[[ DATA FOR THE TASK open ]]

-- ==== Sys2Proof/Machine/Copies.lean ====
section
/-! DEFINITION. Asynchronous copies: layout records, the copy unit and its instructions (R186 to R200), and the
completion of engine chains (R282). -/

namespace Sys2Proof.Machine

/-! ## Layout records (R186 to R189) -/

/-- Bytes of an element of a type code (R150, R187). -/
def typeBytes (t : Nat) : Nat :=
  match t with
  | 8 => 4 | 9 => 8 | 10 | 11 => 2 | 12 | 13 | 14 => 1
  | t => (intType t).1 / 8

def Layout.esz (l : Layout) : Nat := typeBytes l.fmt

/-- Box size in a dimension, 1 beyond the rank. -/
def Layout.box (l : Layout) (k : Nat) : Nat := max 1 (l.boxes.getD k 0)

def Layout.boxBytes (l : Layout) : Nat := l.box 0 * l.box 1 * l.box 2 * l.box 3 * l.box 4 * l.esz

/-- A record's fields, whatever they hold. -/
def Layout.ofWords (ws : List Word64) : Layout :=
  let w := fun (k lo len : Nat) => bits (ws.getD k 0).toNat lo len
  { repeats := w 0 55 1 == 1, zero := w 0 56 2 == 1, rank := w 0 52 3, fmt := w 0 48 4, base := w 0 0 48
    dims := [w 1 0 32, w 1 32 32, w 2 0 32, w 2 32 32, w 3 0 32]
    boxes := [w 3 32 16, w 3 48 16, w 6 0 16, w 6 16 16, w 6 32 16]
    strides := [w 4 0 32, w 4 32 32, w 5 0 32, w 5 32 32], swz := w 6 48 4, scale := w 7 0 48 }

/-- R187: a field is marked malformed or reserved and nonzero, or the sizes do not fit the rank. -/
def Layout.malformed (ws : List Word64) : Bool :=
  let l := Layout.ofWords ws
  let w := fun (k lo len : Nat) => bits (ws.getD k 0).toNat lo len
  w 0 58 6 != 0 || decide (2 ≤ w 0 56 2) || w 6 52 12 != 0 || w 7 48 16 != 0 || l.rank == 0 || decide (5 < l.rank) ||
  l.fmt == 15 || decide (4 ≤ l.swz) ||
  (List.range 5).any (fun k =>
    if k < l.rank then l.dims.getD k 0 == 0 || l.boxes.getD k 0 == 0
    else l.dims.getD k 0 != 0 || l.boxes.getD k 0 != 0 || l.strides.getD (k - 1) 0 != 0) ||
  l.box 0 * l.esz % 16 != 0 || decide (2 ^ 22 < l.boxBytes)

/-- R188: a coordinate mapped into a dimension of size `n`, or none where the element reads as zeros. -/
def Layout.mapCoord (l : Layout) (n : Nat) (c : Int) : Option Nat :=
  if 0 ≤ c ∧ c < n then some c.toNat
  else if l.zero then none
  else if l.repeats then
    let m := (c % (2 * n : Nat)).toNat
    some (if m < n then m else 2 * n - 1 - m)
  else if n = 1 then some 0
  else
    let m := (c % (2 * n - 2 : Nat)).toNat
    some (if m < n then m else 2 * n - 2 - m)

/-- The address of the element at coordinates within the dimensions (R187). -/
def Layout.elemAddr (l : Layout) (cs : List Nat) : Nat :=
  l.base + cs.headD 0 * l.esz + 16 * ((cs.drop 1).zip l.strides).foldl (fun a (c, s) => a + c * s) 0

/-- The box index of the element at a linear place. -/
def Layout.boxIndex (l : Layout) (e : Nat) : List Nat :=
  let go := (List.range 5).foldl (fun (acc : List Nat × Nat) k => (acc.1 ++ [acc.2 % l.box k], acc.2 / l.box k)) ([], e)
  go.1.take l.rank

/-- The linear place of a box index. -/
def Layout.linear (l : Layout) (ix : List Nat) : Nat :=
  (List.range 5).foldr (fun k acc => acc * l.box k + ix.getD k 0) 0

/-- R189: where the byte at linear offset `x` lies from the destination. -/
def swizzle (k x : Nat) : Nat := x ^^^ (x / 128 % 2 ^ k * 16)

/-- The mapped coordinates of an element, in every dimension of the rank (R188). -/
def Layout.mapAll (l : Layout) (cs : List Int) : Option (List Nat) :=
  ((cs.take l.rank).zip l.dims).foldr (fun (c, n) acc => do return (← l.mapCoord n c) :: (← acc)) (some [])

/-- Every coordinate lies in range (R188). -/
def Layout.inRange (l : Layout) (cs : List Int) : Option (List Nat) :=
  if ((cs.take l.rank).zip l.dims).all fun (c, n) => decide (0 ≤ c) && decide (c < n) then
    some ((cs.take l.rank).map Int.toNat)
  else none

/-! ## CRC32C (R193) -/

def crcBit (c : BitVec 32) : BitVec 32 := if c.getLsbD 0 then (c >>> 1) ^^^ 0x82F63B78 else c >>> 1

def crcByte (c : BitVec 32) (b : Byte) : BitVec 32 :=
  (List.range 8).foldl (fun c _ => crcBit c) (c ^^^ b.setWidth 32)

/-- CRC32C of bytes. -/
def crc32c (bs : List Byte) : BitVec 32 := ~~~(bs.foldl crcByte 0xFFFFFFFF)

/-! ## Chains (R282) -/

/-- A chain's name: its partition and its descriptor's address. -/
def chainKey (pid addr : Nat) : Nat := pid * 2 ^ 48 + addr

def Chain.key (c : Chain) : Nat := chainKey c.pid c.addr

def Dev.chain? (d : Dev) (key : Nat) : Option Chain := d.chains.find? (·.key == key)

def Dev.modChain (d : Dev) (key : Nat) (f : Chain → Chain) : Dev :=
  { d with chains := d.chains.map fun c => if c.key = key then f c else c }

def Chain.die (c : Chain) : Nat := if c.eng = 1 then c.tgt / 128 else c.tgt

/-- SRC of the chain's engine (R318). -/
def Chain.origin (c : Chain) : Origin :=
  match c.eng with
  | 1 => .blockEngine | 2 => .cittern | 3 => .galliard | _ => .cte

def Chain.where_ (c : Chain) : Where :=
  { src := c.origin, ctx := 0, core := if c.eng = 1 then c.tgt else 0, grp := 0, pc := 0 }

/-- The chain halts, and its engine drops what it has not completed; what follows is written by `chainWrite` (R282). -/
def Dev.chainHalt (d : Dev) (key : Nat) (code : BitVec 8) : Dev :=
  let mine : Copy → Bool := fun c => match c.owner with
    | .chain k _ => k == key
    | .group .. => false
  let ours : CitternJob → Bool := fun j => match j.chain with
    | some (k, _) => k == key
    | none => false
  let d := { d with
    copies := d.copies.filter fun c => !mine c
    jobs := d.jobs.filter fun j => !ours j
    blocks := d.blocks.filter fun b => b.chain != key }
  d.modChain key fun c => if c.halted then c else { c with halted := true, code, told := false }

/-- The leading completed entries, from `n` on. -/
def leadFrom (done : List Nat) : (fuel n : Nat) → Nat
  | 0, n => n
  | f + 1, n => if done.contains n then leadFrom done f (n + 1) else n

/-- The count of leading completed entries rises; a halted chain completes nothing more (R282). -/
def Chain.rise (c : Chain) : Chain :=
  let n := leadFrom c.done c.done.length c.lead
  if c.halted ∨ n = c.lead then c else { c with lead := n, done := c.done.filter (n ≤ ·), due := true }

/-- An entry completes (R282). -/
def Dev.chainDone (d : Dev) (key entry : Nat) : Dev := d.modChain key fun c => Chain.rise { c with done := entry :: c.done }

/-- What an engine's failed access does to its chain: recorded and held, or a halt with 0x03 (R282, R284). -/
def Dev.chainFault (d : Dev) (c : Chain) (hold : Dev → Dev) : Option MemFault → Dev
  | some f => if f.cause = .xlate ∨ f.replay then hold (d.recordFault c.pid f 0 c.where_) else d.chainHalt c.key 3
  | none => d.chainHalt c.key 3

/-- The chain has something to write, and every write of its entries has performed (R282). -/
def Chain.writes (c : Chain) (d : Dev) : Bool := ((c.due && !c.held) || (c.halted && !c.told)) && decide (d.settle < d.cycle)

/-- CWORD, or the halt's word with EVT[2] and the vector, each with a release at .SYS (R282). -/
def Dev.chainWrite (d : Dev) (c : Chain) : Dev :=
  if c.due && !c.held then
    match d.engWrite c.die c.pid c.asid c.cword (natBytes 8 c.lead) with
    | (d, .ok _) => d.modChain c.key fun c => { c with due := false }
    | (d, .fault f) => (d.chainFault c (·.modChain c.key fun c => { c with held := true }) (some f)).modChain c.key fun x =>
        if x.halted then { x with due := false } else x
    | (d, .ecc) => (d.chainHalt c.key 3).modChain c.key fun c => { c with due := false }
  else
    let w : Word64 := 1#1 ++ 0#7 ++ c.code ++ 0#48
    let d := (d.engWrite c.die c.pid c.asid (c.addr + 0x10) (wordBytes w)).1
    ((d.modChain c.key fun c => { c with told := true }).setEvt c.pid 2).raiseVec c.pid 0

/-! ## The copy unit (R189 to R195) -/

def Dev.copy? (d : Dev) (id : Nat) : Option Copy := d.copies.find? (·.id == id)

def Dev.modCopy (d : Dev) (id : Nat) (f : Copy → Copy) : Dev :=
  { d with copies := d.copies.map fun c => if c.id = id then f c else c }

def Dev.dropCopy (d : Dev) (id : Nat) : Dev := { d with copies := d.copies.filter fun c => c.id != id }

/-- Where a byte of a side lies, as a fault's address. -/
def Side.at_ : Side → Nat → Nat
  | .glob va, o => va + o
  | .scr _ off, o => off + o

/-- Reads one side; a scratchpad whose team has passed step 7 raises PERM (R195, R347). -/
def Dev.readSide (d : Dev) (c : Copy) (s : Side) (o n : Nat) : Dev × Eng (List Byte) :=
  match s with
  | .glob va => d.engRead (c.core / 128) c.pid c.asid (va + o) n
  | .scr t off => match (d.team? t).filter (·.scrLive) with
    | some t => (d, .ok (fgetBytes t.scr (off + o) n))
    | none => (d, .fault (hardPerm (off + o) false))

/-- A copy's write to global memory, with what it leaves to settle (R254). -/
def Dev.copyWrite (d : Dev) (c : Copy) (va : Nat) (bs : List Byte) : Dev × Eng Unit :=
  match d.engWriteFor (c.core / 128) c.pid c.asid va bs with
  | (d, .ok vs) => (match c.owner with
    | .group g b => (d.leaves g true b (match c.fin with | .mb a => some a | _ => none) vs, .ok ())
    | .chain .. => (d, .ok ()))
  | (d, .fault f) => (d, .fault f)
  | (d, .ecc) => (d, .ecc)

def Dev.writeSide (d : Dev) (c : Copy) (s : Side) (o : Nat) (bs : List Byte) : Dev × Eng Unit :=
  match s with
  | .glob va => d.copyWrite c (va + o) bs
  | .scr t off => match (d.team? t).filter (·.scrLive) with
    | some t => (d.modTeam t.inst fun t => { t with scr := fsetBytes t.scr (off + o) bs }, .ok ())
    | none => (d, .fault (hardPerm (off + o) true))

/-- The elements of a box's chunk `j`, read from global memory (R188). -/
def Dev.readElems (d : Dev) (c : Copy) (l : Layout) (coords : Nat → List Int) (j : Nat) : Dev × Eng (List Byte) :=
  (List.range (16 / l.esz)).foldl (fun (d, acc) t =>
    match acc with
    | .ok bs => match l.mapAll (coords (16 * j / l.esz + t)) with
      | none => (d, .ok (bs ++ List.replicate l.esz 0))
      | some cs => match d.engRead (c.core / 128) c.pid c.asid (l.elemAddr cs) l.esz with
        | (d, .ok x) => (d, .ok (bs ++ x))
        | r => r
    | r => (d, r)) (d, .ok [])

/-- The elements of a box's chunk that lie in range are written to global memory (R188). -/
def Dev.writeElems (d : Dev) (c : Copy) (l : Layout) (coords : Nat → List Int) (j : Nat) (bs : List Byte) : Dev × Eng Unit :=
  (List.range (16 / l.esz)).foldl (fun (d, acc) t =>
    match acc with
    | .ok _ => match l.inRange (coords (16 * j / l.esz + t)) with
      | none => (d, .ok ())
      | some cs => d.copyWrite c (l.elemAddr cs) ((bs.drop (l.esz * t)).take l.esz)
    | r => (d, r)) (d, .ok ())

/-- The coordinates of the element at linear place `e` of a box with its origin (R188). -/
def boxCoords (l : Layout) (origin : List Int) (e : Nat) : List Int :=
  ((l.boxIndex e).zip origin).map fun (i, o) => o + (i : Int)

/-- Where chunk `j` of a box lies from its scratchpad address: its ring row, then the swizzle (R189, R190). -/
def boxPlace (l : Layout) (origin : List Int) (ring : Bool) (j : Nat) : Nat :=
  let ix := l.boxIndex (16 * j / l.esz)
  let ix := if ring then listSet ix 1 fun i => ((origin.getD 1 0 + (i : Int)) % (l.box 1 : Nat)).toNat else ix
  swizzle l.swz (l.linear ix * l.esz + 16 * j % l.esz)

/-- Chunk `j` of a copy: the bytes read, once they are written. -/
def Dev.copyChunk (d : Dev) (c : Copy) (j : Nat) : Dev × Eng (List Byte) :=
  let put := fun (r : Dev × Eng (List Byte)) (w : Dev → List Byte → Dev × Eng Unit) => match r with
    | (d, .ok bs) => (match w d bs with
      | (d, .ok _) => (d, .ok bs)
      | (d, .fault f) => (d, Eng.fault f)
      | (d, .ecc) => (d, Eng.ecc))
    | r => r
  match c.kind with
  | .linear => put (d.readSide c c.src (16 * j) 16) fun d bs => d.writeSide c c.dst (16 * j) bs
  | .fill => put (d, .ok (List.replicate 16 0)) fun d bs => d.writeSide c c.dst (16 * j) bs
  | .tl l origin ring _ => put (d.readElems c l (boxCoords l origin) j) fun d bs =>
      d.writeSide c c.dst (boxPlace l origin ring j) bs
  | .ts l origin => put (d.readSide c c.src (boxPlace l origin false j) 16) fun d bs =>
      d.writeElems c l (boxCoords l origin) j bs
  | .gather l rows => put (d.readElems c l (fun e => [((e % l.box 0 : Nat) : Int), rows.getD (e / l.box 0) 0]) j) fun d bs =>
      d.writeSide c c.dst (swizzle l.swz (16 * j)) bs

/-- The copy is abandoned: its batch completes, its operand receives nothing, and the cause is raised in the group's
leader lane, or its chain halts (R195, R284). -/
def Dev.abandonCopy (d : Dev) (c : Copy) (cause : Cause) (va : Nat) (lvl : Nat := 0) (wr : Bool := false) : Dev :=
  let d := d.dropCopy c.id
  match c.owner with
  | .group g _ => d.raiseLater g { cause, src := .copy, info := va % 2 ^ 48, lanes := 0, pc := c.pc, lvl, wr }
  | .chain key _ => d.chainHalt key 3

[[ DATA FOR THE TASK closed ]]

YOUR ASSIGNMENT:
Looking at the records above, work out how many lines include the string "take". Give the number and nothing else.

SOLUTION:
5